In terms of utility, the landscape of possible human-built superintelligences might look like a big flat plain (paperclippers and other things that kill everyone without fuss), with a tall sharp peak (FAI) surrounded by a pit that’s astronomically deeper (many almost-FAIs and other designs that sound natural to humans). The pit needs to be compared to the peak, not the plain. If the pit is more likely, I’d rather have the plain.
Was it obvious to you all along?
Didn’t you realize this yourself back in 2012?
I didn’t realize then that disutility of human-built AI can be much larger than utility of FAI, because pain is easier to achieve than human utility (which doesn’t reduce to pleasure). That makes the argument much stronger.
This argument doesn’t actually seem to be in the article that Kaj linked to. Did you see it somewhere else, or come up with it yourself? I’m not sure it makes sense, but I’d like to read more if it’s written up somewhere. (My objection is that “easier to achieve” doesn’t necessarily mean the maximum value achievable is higher. It could be that it would take longer or more effort to achieve the maximum value, but the actual maximums aren’t that different. For example, maybe the extra stuff needed for human utility (aside from pleasure) is complex but doesn’t actually cost much in terms of mass/energy.)
The argument somehow came to my mind yesterday, and I’m not sure it’s true either. But do you really think human value might be as easy to maximize as pleasure or pain? Pain is only about internal states, and human value seems to be partly about external states, so it should be way more expensive.
One of the more crucial points, I think, is that positive utility is – for most humans – complex and its creation is conjunctive. Disutility, in contrast, is disjunctive. Consequently, the probability of creating the former is smaller than the latter – all else being equal (of course, all else is not equal).

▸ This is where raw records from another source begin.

-- ==== Sys2Proof/Machine/Slot.lean ====
section
/-! DEFINITION. The Pending-Frame Slot operations: DEPOSIT and TAKE (41_pending_slot.md). -/

namespace Sys2Proof.Machine

/-- DEPOSIT *F* (R116): held while `RDY = 1`; else `PND <- F`, `RDY <- 1`. It does not read `RUN` (R119). -/
def execDeposit (f : Frame) (s : State) : Outcome := .next (State.present f .port s)

/-- TAKE (R120): if `RDY = 1` then `ACT <- PND`, `RDY <- 0`; in either case `PH <- ADVANCE`. -/
def execTake (s : State) : Outcome :=
  .next (State.goto .advance (if s.slotFull then State.drainSlot s else s))

end Sys2Proof.Machine
end

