-- ==== Sys2Proof/Machine/Dispatch.lean ====
section
/-! DEFINITION. Which meaning each instruction has: one arm per constructor of `Instr`. -/

namespace Sys2Proof.Machine

/-- One instruction, executed by its agent as one atomic step (20_memory.md rule R52). -/
def exec (i : Instr) (s : State) : Host.Outcome State Fault Refusal :=
  match i with
  | .start => Sys2Proof.Machine.execStart s
  | .stop => Sys2Proof.Machine.execStop s
  | .deposit f => Sys2Proof.Machine.execDeposit f s
  | .idle => Sys2Proof.Machine.execIdle s
  | .check => Sys2Proof.Machine.execCheck s
  | .take => Sys2Proof.Machine.execTake s
  | .advance => Sys2Proof.Machine.execAdvance s
  | .shiftData => Sys2Proof.Machine.execShiftData s
  | .shiftClkh => Sys2Proof.Machine.execShiftClkh s
  | .shiftClkl => Sys2Proof.Machine.execShiftClkl s
  | .blankOn => Sys2Proof.Machine.execBlankOn s
  | .select => Sys2Proof.Machine.execSelect s
  | .latchOn => Sys2Proof.Machine.execLatchOn s
  | .latchOff => Sys2Proof.Machine.execLatchOff s
  | .blankOff => Sys2Proof.Machine.execBlankOff s
  | .dwell => Sys2Proof.Machine.execDwell s
  | .devOpen => Sys2Proof.Machine.execOpen s
  | .devRead => Sys2Proof.Machine.execRead s
  | .devWrite c => Sys2Proof.Machine.execWrite c s
  | .devClose => Sys2Proof.Machine.execClose s
  | .frameDecode c => Sys2Proof.Machine.execDecode c s

end Sys2Proof.Machine
end

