-- ==== Sys2Proof/Machine/Step.lean ====
section
/-! DEFINITION. The step function and the placing of an instruction where it fetches; both call Machine/Schedule.lean. -/

namespace Sys2Proof.Machine

/-- One step of the machine: one operation of one agent (20_memory.md rule R52), or one tick of the tick level. -/
def step (s : State) : Host.Outcome State Fault Refusal := nextStep s

/-- The state with the instruction that spec/opcode_table.json numbers `w` placed where the next step fetches it. -/
def State.withFetchWord (s : State) (nbits w : Nat) : State := placeTableWord s nbits w

end Sys2Proof.Machine
end

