/-- R241 (derived in the spec): a scan cycle lasts `3 + 144*(T_SETUP + T_CLKH + T_CLKL) + T_BLANK + T_SEL + T_LATCH +
T_REL + 1 + DWELL` ticks, whatever the parameters, and 2440 with the defaults; at its end the block is where the untimed
cycle leaves it. -/
def Obligations.ScanCycleLastsItsTicks : Prop :=
  cycleTicks Config.hardware = 2440 ∧
  ∀ (c : Config) (s : State), c.wf = true → OneClock s → s.ph = .check → s.run = .running → s.tmr = 0 →
    quietTicks c (3 + 144 * (c.tSetup + c.tClkh + c.tClkl) + c.tBlank + c.tSel + c.tLatch + c.tRel + 1 + c.dwell) s =
      scanRun 441 s

/-- R28, R55 (92 D4): with any lag of the synchronisers, a tick without reset is a sequence of at most four untimed steps
on the scanner's side of the flag: the micro-operation if one is due, START, STOP, and the DEPOSIT whose flag becomes
visible to the scanner; dead bytes of `PND` and the timer apart. -/
def Obligations.LaggingTickRefinesTheUntimedSteps : Prop :=
  ∀ (c : Config) (p : Ports) (pass : SyncPass) (s t : State), ViewInv s → p.rst = false →
    tick c p pass s = .next t → ∃ u : State,
      andThen (if s.ph ≠ .idle ∧ State.due s = true then scan (untimedView s) else .next (untimedView s)) (fun s1 =>
        andThen (if p.xreq.getLsbD 0 then exec .start s1 else .next s1) fun s2 =>
        andThen (if p.xreq.getLsbD 1 then exec .stop s2 else .next s2) fun s3 =>
          if s3.rdy = false ∧ t.rdyS = true then exec (.deposit t.pnd) s3 else .next s3) = .next u ∧
      SameButDeadPnd u (untimedView t)

/-! ### The host -/

/-- R226, R193: a bring-up whose `k`-th acquisition is refused touches no state of the block, releases the lines acquired
so far in reverse order and reports `InitializationFailure`; one whose scan loop cannot be started leaves the block in
reset state and releases everything in reverse; else the scanner runs from reset state and all seven lines are held. R227
(derived in the spec): at teardown the lines are released, in reverse order of acquisition, only once the scanner has
halted. The model's own: that a bring-up is one step and begins with no line held, whatever lines an earlier one left (log
entry 13), that both views of `RDY` are 0 after its reset (log entry 10), and that the boundary software's state stays (log
entry 11). -/
def Obligations.LinesAreReleasedInReverseOrderOfAcquisition : Prop :=
  ∀ (plan : BringUp) (s : State) (es : List Event), plan.wf = true →
    (s.script = .bringUp plan :: es → ∀ k : Nat, plan.refused = some k → step s = .next { s with
      script := es, linesHeld := [], released := (plan.order.take k).reverse,
      hostResult := some (.error .initializationFailure) }) ∧
    (s.script = .bringUp plan :: es → plan.refused = none → plan.taskStarts = false → step s = .next { s with
      script := es, act := Config.hardware.initFrame, pnd := Config.freeFrame s.draws, rdy := false, row := 7,
      run := .stopped, ph := .idle, bitcnt := 0, data := false, clk := false, a := 0, latch := false, blank := false,
      tmr := 0, rdyP := false, rdyS := false, draws := s.draws + 1, linesHeld := [], released := plan.order.reverse,
      hostResult := some (.error .taskStartFailure) }) ∧
    (s.script = .bringUp plan :: es → plan.refused = none → plan.taskStarts = true →
      plan.order.reverse.length = 7 ∧ step s = .next { s with
        script := es, act := Config.hardware.initFrame, pnd := Config.freeFrame s.draws, rdy := false, row := 7,
        run := .running, ph := .check, bitcnt := 0, data := false, clk := false, a := 0, latch := false, blank := false,
        tmr := 0, rdyP := false, rdyS := false, draws := s.draws + 1, linesHeld := plan.order.reverse,
        hostResult := some .success }) ∧
    (s.script = .release :: es →
      (s.run = .halted → step s = .next { s with script := es, released := s.linesHeld, linesHeld := [] }) ∧
        (s.run ≠ .halted → step s = .next { s with script := es }))
end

In other words, the scenarios leading towards the creation of (large amounts of) positive human value are conjunctive: to create a highly positive future, we have to eliminate (or at least substantially reduce) physical pain and boredom and injustice and loneliness and inequality (at least certain forms of it) and death, etc. etc. etc. (You might argue that getting “FAI” and “CEV” right would accomplish all those things at once (true) but getting FAI and CEV right is, of course, a highly conjunctive task in itself.)
In contrast, disutility is much more easily created and essentially disjunctive. Many roads lead towards dystopia: sadistic programmers or failing AI safety wholesale (or “only” value-loading or extrapolating, or stable self-modification), or some totalitarian regime takes over, etc. etc.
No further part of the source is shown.